I didn't see any real clean way to find the distance using that angle, but I managed to make do with a right triangle and the quadratic formula. If you know of a nicer way to see it, I'd be interested.

But what I found using your angle is that the distance d is equal to:

$-a*cos\theta+\sqrt{R^{2}-a^{2}sin^{2}\theta}$

And it looks like when you integrate that over theta from 0 to $\pi$ like in my original integral, the term outside the square root disappears (since adding the volume element gives us sinθcosθ), and leaves you with the expression found in my book.

Does that sound right? Out of curiosity, how did you know to look at that angle? Is that common?

Last edited: Aug 7, 2013
4. Aug 7, 2013

### TSny

Yes, that looks right. Initially I used the law of cosines in the form $R^2 = a^2 + d^2 + 2ad cos\theta$ and then solved for d using the quadratic formula. Geometrically, you can use the attached figure where you can see that $d + a cos \theta = \sqrt{R^2-a^2 sin^2 \theta}$. Maybe this is similar to what you did.

Yes, that sounds right.

The reason for using the angle θ as defined here is because the neutron has the same probability of moving away from its initial point in any direction. So, the probability that the neutron travels away between $\theta$ and $\theta + d\theta$ and azimuthal angle $\phi$ and $\phi + d\phi$ is $(1/4\pi) sin \theta \: d\theta \: d\phi$. Integrating this over all azimuthal angles $0 < \phi < 2 \pi$ gives $(1/2)sin\theta \: d\theta$ for the probability of heading out between $\theta$ and $\theta + d\theta$ for all azimuthal angles $\phi$. This is how the $(1/2)sin\theta \:d\theta$ ends up appearing in the integral.

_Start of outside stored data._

/-- Commands of Mortar, Ladle, estimation, allocation and prediction at their effect: each writes the register of its rule, and nothing else
changes but that the command has taken effect. -/
def Obligations.ControlCommandsTakeEffect : Prop :=
  ∀ (c : Command) (s : State), s.mir.alc.units.length = 16 → s.mir.mpc.waypoints.length = 32 →
    (∀ w, dueIs 0x100028 [w] c s → exec (.mrtCntClear .effect) s =
      .next (takenMir c { s.mir with mrt := { s.mir.mrt with fails := List.replicate 6 {} } } s)) ∧
    (∀ w, dueIs 0x100124 [w] c s → exec (.ldlCntClear .effect) s =
      .next (takenMir c { s.mir with ldl := { s.mir.ldl with coldAlc := 0, coldMpc := 0, coldCqa := 0, coldBa := 0 } } s)) ∧
    (∀ w, dueIs 0x200040 [w] c s → exec (.estRestart .effect) s =
      .next (takenMir c { s.mir with est := { s.mir.est with restartCommanded := true } } s)) ∧
    (∀ k q x, k < 11 → s.mir.ba.slots[k]? = some x →
      (dueIs 0x200084 [pack [(k, 4, 0), (q, 8, 16)]] c s → ∃ t v, exec (.estBaAccept .effect k q) s = .next t ∧
        t.mir.ba.slots[k]? = some { x with state := 1, accepted := true, inForce := v, baseline := v, pending := noPending } ∧
        v.dx = (if x.pending.dx.isSome then x.pending.dx else x.inForce.dx) ∧ v.dy = (if x.pending.dy.isSome then x.pending.dy else x.inForce.dy) ∧
        v.dz = (if x.pending.dz.isSome then x.pending.dz else x.inForce.dz) ∧
        v.dpsi = (if x.pending.dpsi.isSome then x.pending.dpsi else x.inForce.dpsi) ∧
        (∀ i, i ≠ k → t.mir.ba.slots[i]? = s.mir.ba.slots[i]?) ∧
        t = takenMir c { s.mir with ba := { s.mir.ba with slots := t.mir.ba.slots } } s) ∧
      (dueIs 0x200084 [pack [(k, 4, 0), (q, 8, 16), (1, 1, 31)]] c s → ∃ t, exec (.estBaReject .effect k q) s = .next t ∧
        t.mir.ba.slots[k]? = some { x with state := 1, pending := noPending } ∧ (∀ i, i ≠ k → t.mir.ba.slots[i]? = s.mir.ba.slots[i]?) ∧
        t = takenMir c { s.mir with ba := { s.mir.ba with slots := t.mir.ba.slots } } s)) ∧
    (∀ m, dueIs 0x20101C [m] c s → ∃ t, exec (.alcUnitEnable .effect m) s = .next t ∧
      (∀ j, j < 16 → unitState j t = if m.toNat.testBit j then { unitState j s with discrepancy := false, discRun := 0 } else unitState j s) ∧
      t = takenMir c { s.mir with alc := { s.mir.alc with units := t.mir.alc.units } } s) ∧
    (∀ v, dueIs 0x201020 [v] c s → exec (.alcPushForce .effect v) s = .next (takenMir c { s.mir with alc := { s.mir.alc with pushForce := v } } s)) ∧
    (∀ v, dueIs 0x201024 [v] c s → exec (.alcTest .effect v) s = .next (takenMir c { s.mir with alc := { s.mir.alc with test := v } } s)) ∧
    (∀ v, dueIs 0x201028 [v] c s → exec (.alcTestThrust .effect v) s =
      .next (takenMir c { s.mir with alc := { s.mir.alc with testThrust := v } } s)) ∧
    (∀ v, dueIs 0x20102C [v] c s → exec (.alcTestAz .effect v) s = .next (takenMir c { s.mir with alc := { s.mir.alc with testAz := v } } s)) ∧
    (∀ first vs, first + vs.length ≤ 3 → dueIs (0x202008 + 4 * first) vs c s →
      let reg (i : Nat) (old : Word) := if first ≤ i then vs.getD (i - first) old else old
      exec (.mpcTargetWrite .effect first vs) s = .next (takenMir c { s.mir with mpc := { s.mir.mpc with
        targetN := reg 0 s.mir.mpc.targetN, targetE := reg 1 s.mir.mpc.targetE, targetHdg := reg 2 s.mir.mpc.targetHdg } } s)) ∧
    (∀ n, dueIs 0x202014 [n] c s → exec (.mpcTrkCtrl .effect n) s =
      .next (takenMir c { s.mir with mpc := { s.mir.mpc with accepted := true, count := fieldOf n 5 0 } } s)) ∧
    (∀ first vs, first + vs.length ≤ 128 → vs ≠ [] → dueIs (0x202100 + 4 * first) vs c s →
      let reg (i : Nat) (old : Word) := if first ≤ i then vs.getD (i - first) old else old
      ∃ t, exec (.mpcTrkWaypointWrite .effect first vs) s = .next t ∧ t.mir.mpc.accepted = false ∧
        (∀ k x, s.mir.mpc.waypoints[k]? = some x → t.mir.mpc.waypoints[k]? =
          some (Waypoint.mk (reg (4 * k) x.north) (reg (4 * k + 1) x.east) (reg (4 * k + 2) x.hdg) (reg (4 * k + 3) x.spd))) ∧
        t = takenMir c { s.mir with mpc := { s.mir.mpc with accepted := false, waypoints := t.mir.mpc.waypoints } } s)

/-- Commands of Whisk, GNSS, Sieve, the field buses and Trivet at their effect. -/
def Obligations.SensorAndFieldCommandsTakeEffect : Prop :=
  ∀ (c : Command) (s : State),
    (∀ v, dueIs 0x300044 [v] c s → exec (.wskDisputeSel .effect v) s = .next (takenMir c { s.mir with wsk := (if bitOf v 8
      then { s.mir.wsk with hdg := { s.mir.wsk.hdg with choice := some (fieldOf v 3 0) } }
      else { s.mir.wsk with pos := { s.mir.wsk.pos with choice := some (fieldOf v 3 0) } }) } s)) ∧
    (∀ v, dueIs 0x300048 [v] c s → exec (.wskExclude .effect v) s =
      .next (takenMir c { s.mir with wsk := { s.mir.wsk with exclude := v } } s)) ∧
    (∀ v, dueIs 0x400004 [v] c s → exec (.gnaSysEnable .effect .one v) s = .next (takenMir c { s.mir with
      gnA := { s.mir.gnA with enable := v, before := s.mir.gnA.enable, since := s.mir.tim.cutoff + 500000 } } s)) ∧
    (∀ v, dueIs 0x410004 [v] c s → exec (.gnaSysEnable .effect .two v) s = .next (takenMir c { s.mir with
      gnB := { s.mir.gnB with enable := v, before := s.mir.gnB.enable, since := s.mir.tim.cutoff + 500000 } } s)) ∧
    (∀ n v x y, n < 16 → s.mir.siv[n]? = some x → s.siv.chains[n]? = some y → dueIs (0x600100 + 0x20 * n) [v] c s →
      ∃ t, exec (.sivSetSelect .effect n v) s = .next t ∧ t.siv.chains[n]? = some { y with selected := some (fieldOf v 1 0) } ∧
        (∃ z, t.mir.siv[n]? = some z ∧ z.ctrl = v ∧ z.phase = 3 ∧ z.fade = (chainDecl n s).fade ∧ z.boundary = none) ∧
        (∀ k, k ≠ n → t.mir.siv[k]? = s.mir.siv[k]? ∧ t.siv.chains[k]? = s.siv.chains[k]?) ∧
        t = { takenMir c { s.mir with siv := t.mir.siv } s with siv := { s.siv with chains := t.siv.chains } }) ∧
    (∀ m : Word, s.fld.buses.length = 8 → dueIs 0x800014 [m] c s → ∃ t, exec (.canRestart .effect m) s = .next t ∧
      (∀ b, 1 ≤ b → b ≤ 8 → busState b t = if m.toNat.testBit (b - 1) ∧ (busState b s).state = 4
        then { busState b s with state := 0, txErr := 0, rxErr := 0, begun := false } else busState b s) ∧
      t = withEvents { taken c s with fld := { s.fld with buses := t.fld.buses } } t) ∧
    (∀ b v, 1 ≤ b → b ≤ 8 → s.mir.fld.warn.length = 8 → dueIs (0x800100 + 4 * (b - 1)) [v] c s →
      ∃ t, exec (.canWarnWrite .effect b v) s = .next t ∧ t.mir.fld.warn[b - 1]? = some v ∧
        (∀ k, k ≠ b - 1 → t.mir.fld.warn[k]? = s.mir.fld.warn[k]?) ∧ (∀ k, 1 ≤ k → k ≠ b → busState k t = busState k s) ∧
        (3 ≤ (busState b s).state → busState b t = busState b s) ∧
        t = withEvents { takenMir c { s.mir with fld := { s.mir.fld with warn := t.mir.fld.warn } } s with
          fld := { s.fld with buses := t.fld.buses } } t) ∧
    (∀ m : Word, s.mir.trv.channels.length = 8 → dueIs 0xA0000C [m] c s → ∃ t, exec (.trvReset .effect m) s = .next t ∧
      (∀ k, k < 8 → (safeChannel k t).slt = ((safeChannel k s).slt && !m.toNat.testBit k) ∧
        (safeChannel k t).sts = ((safeChannel k s).sts && !m.toNat.testBit k) ∧
        (safeChannel k t).sls = ((safeChannel k s).sls && !m.toNat.testBit k) ∧
        (safeChannel k t).estop = ((safeChannel k s).estop && !m.toNat.testBit k)) ∧
      t = takenMir c { s.mir with trv := { s.mir.trv with channels := t.mir.trv.channels } } s) ∧
    (∀ k, k < 8 → s.trv.channels.length = 8 →
      (dueIs 0xA00010 [pack [(k, 3, 0), (1, 1, 8)]] c s → ∃ t, exec (.trvWirechkOn .effect k) s = .next t ∧
        channelLocal k t = { channelLocal k s with wirechk := true, wirechkEpochs := 0 } ∧
        (∀ j, j ≠ k → channelLocal j t = channelLocal j s) ∧ t = { taken c s with trv := { s.trv with channels := t.trv.channels } }) ∧
      (dueIs 0xA00010 [pack [(k, 3, 0)]] c s → ∃ t, exec (.trvWirechkOff .effect k) s = .next t ∧
        channelLocal k t = { channelLocal k s with wirechk := false, wirechkEpochs := 0 } ∧
        (∀ j, j ≠ k → channelLocal j t = channelLocal j s) ∧ t = { taken c s with trv := { s.trv with channels := t.trv.channels } }))

/-- Unit-local writes at their effect: a restart starts the unit in BOOT, or begins the copy of a committed update; LOC_MAINT leaves HOLD for
MAINTENANCE; the dump is released; a manual action is taken and, while a slice is in progress, waits for its end; health marks are due to be cleared; staging opens, is verified or is
discarded; OVF of the transmit stamps clears. -/
def Obligations.UnitLocalWritesTakeEffect : Prop :=
  ∀ (slot : Nat) (s : State),
    (∀ w, localIs 0xFF0018 [w] slot s →
      (s.upd.commit = none → ∃ t, exec (.locRestart .effect) s = .next t ∧
        t.um = { resetCause := .locRestart, unit := s.um.unit } ∧ t.ex = {} ∧ t.cfg = {} ∧ t.hap = {} ∧ t.upd.bankA = s.upd.bankA ∧
        t.upd.bankB = s.upd.bankB ∧ t.upd.staging = s.upd.staging ∧ t.rng = {} ∧
        (s.dmp.valid = false → s.log.closeOutLost = false → t.evt.due = []) ∧
        (s.evt.mramBad.contains .lifeCycle = false → t.life.state = s.life.state)) ∧
      (s.upd.commit.isSome = true → exec (.locRestart .effect) s =
        .next { localTaken s with upd := { s.upd with state := 7, progress := 0 } })) ∧
    (∀ w, localIs 0xFF001C [w] slot s → ∃ t, exec (.locMaint .effect) s = .next t ∧ t.um.mode = .maintenance ∧
      t.um.maintFromStandby = false ∧ t.mir.mode.func = none ∧ t.cfg = s.cfg ∧ t.ex = s.ex ∧ t.hap = (localTaken s).hap ∧ t.log = s.log) ∧
    (∀ w, localIs 0xFF0E48 [w] slot s → ∃ t, exec (.locDmpRelease .effect) s = .next t ∧
      Cleared 17 { localTaken s with dmp := { s.dmp with valid := false, readRanges := [] } } t) ∧
    (localIs 0xFF0620 [0x80000000] slot s → exec (.txqOvfClear .effect) s =
      .next { localTaken s with time := { s.time with txqOvf := false } }) ∧
    (∀ i, i < 256 →
      let waits := s.ktl.running.isSome || s.fab.test.isSome || s.fab.variantDue.isSome
      let taken (code : Nat) : Kettle := { s.ktl with manual := some (code, i), manualHeld := waits, mResult := 1, mCode := code, mItem := i }
      (localIs 0xFF110C [manualWord 1 i] slot s → exec (.ktlManualSkilletTest .effect i) s = .next { localTaken s with
        ktl := taken 1
        fab := if waits = false ∧ s.fab.marked = [] then { s.fab with variantDue := some (some i) } else s.fab }) ∧
      (localIs 0xFF110C [manualWord 2 i] slot s → exec (.ktlManualSliceMarch .effect i) s = .next { localTaken s with ktl := taken 2 }) ∧
      (localIs 0xFF110C [manualWord 3 i] slot s → exec (.ktlManualOutputTest .effect i) s = .next { localTaken s with ktl := taken 3 }) ∧
      (localIs 0xFF110C [manualWord 8 i] slot s → exec (.ktlInjectCorrectable .effect i) s = .next { localTaken s with
        ktl := taken 8, um := { s.um with mustRestart := true } }) ∧
      (localIs 0xFF110C [manualWord 9 i] slot s → exec (.ktlInjectUncorrectable .effect i) s = .next { localTaken s with
        ktl := taken 9, um := { s.um with mustRestart := true } }) ∧
      (localIs 0xFF110C [manualWord 10 i] slot s → exec (.ktlInjectSkilletFail .effect i) s = .next { localTaken s with
        ktl := taken 10, um := { s.um with mustRestart := true } })) ∧
    (∀ v, localIs 0xFF1114 [v] slot s → ∃ t, exec (.locKtlClear .effect v) s = .next t ∧
      t.ktl.clearSpares = (s.ktl.clearSpares || bitOf v 9) ∧
      (∀ k, k < 8 → (k ∈ t.ktl.clearSkillets ↔ k ∈ s.ktl.clearSkillets ∨ v.toNat.testBit k = true)) ∧
      t = { localTaken s with ktl := { s.ktl with clearSpares := t.ktl.clearSpares, clearSkillets := t.ktl.clearSkillets } }) ∧
    (localIs 0xFF1200 [1] slot s → exec (.updOpen .effect) s = .next { localTaken s with
      upd := { s.upd with state := 1, slot := some slot, progress := 0, staged := 0, fault := 0 } }) ∧
    (localIs 0xFF1200 [2] slot s → exec (.updVerify .effect) s = .next { localTaken s with upd := { s.upd with state := 3, progress := 0, fault := 0 } }) ∧
    (localIs 0xFF1200 [3] slot s → exec (.updDiscard .effect) s = .next { localTaken s with
      upd := { s.upd with state := 0, slot := none, progress := 0, staged := 0, fault := 0 } })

If you measure the angle $\Theta$ from the center of the sphere, then the expression for the probability that the neutron (at distance $a$ from the center) heads out between $\Theta$ and $\Theta + d\Theta$ is a much more complicated function of $\Theta$.

#### Attached Files:

• ###### thetas2.png
File size:
2.8 KB
Views:
129
5. May 22, 2015

### heritage972

Actually had something to say but Latex here is beyond me. I write articles with LaTex in TeXworks but am at a complete loss here. Sorry. I tried to post something but can't delete it.

6. May 22, 2015

### haruspex

I think the integration is easier if you turn the problem on its head. All exit points are equally likely, so instead you can ask the average distance from a fixed point P on the surface to points in the interior.
If the sphere is radius R, consider the points distance r from P. These form a spherical cap. The cap subtends an angle $2\alpha$ at P, $r=2R\cos(\alpha)$. The area of the cap is $2\pi r^2(1-\cos(\alpha))$. Substituting to eliminate $\cos(\alpha)$ we get an easy integral in r.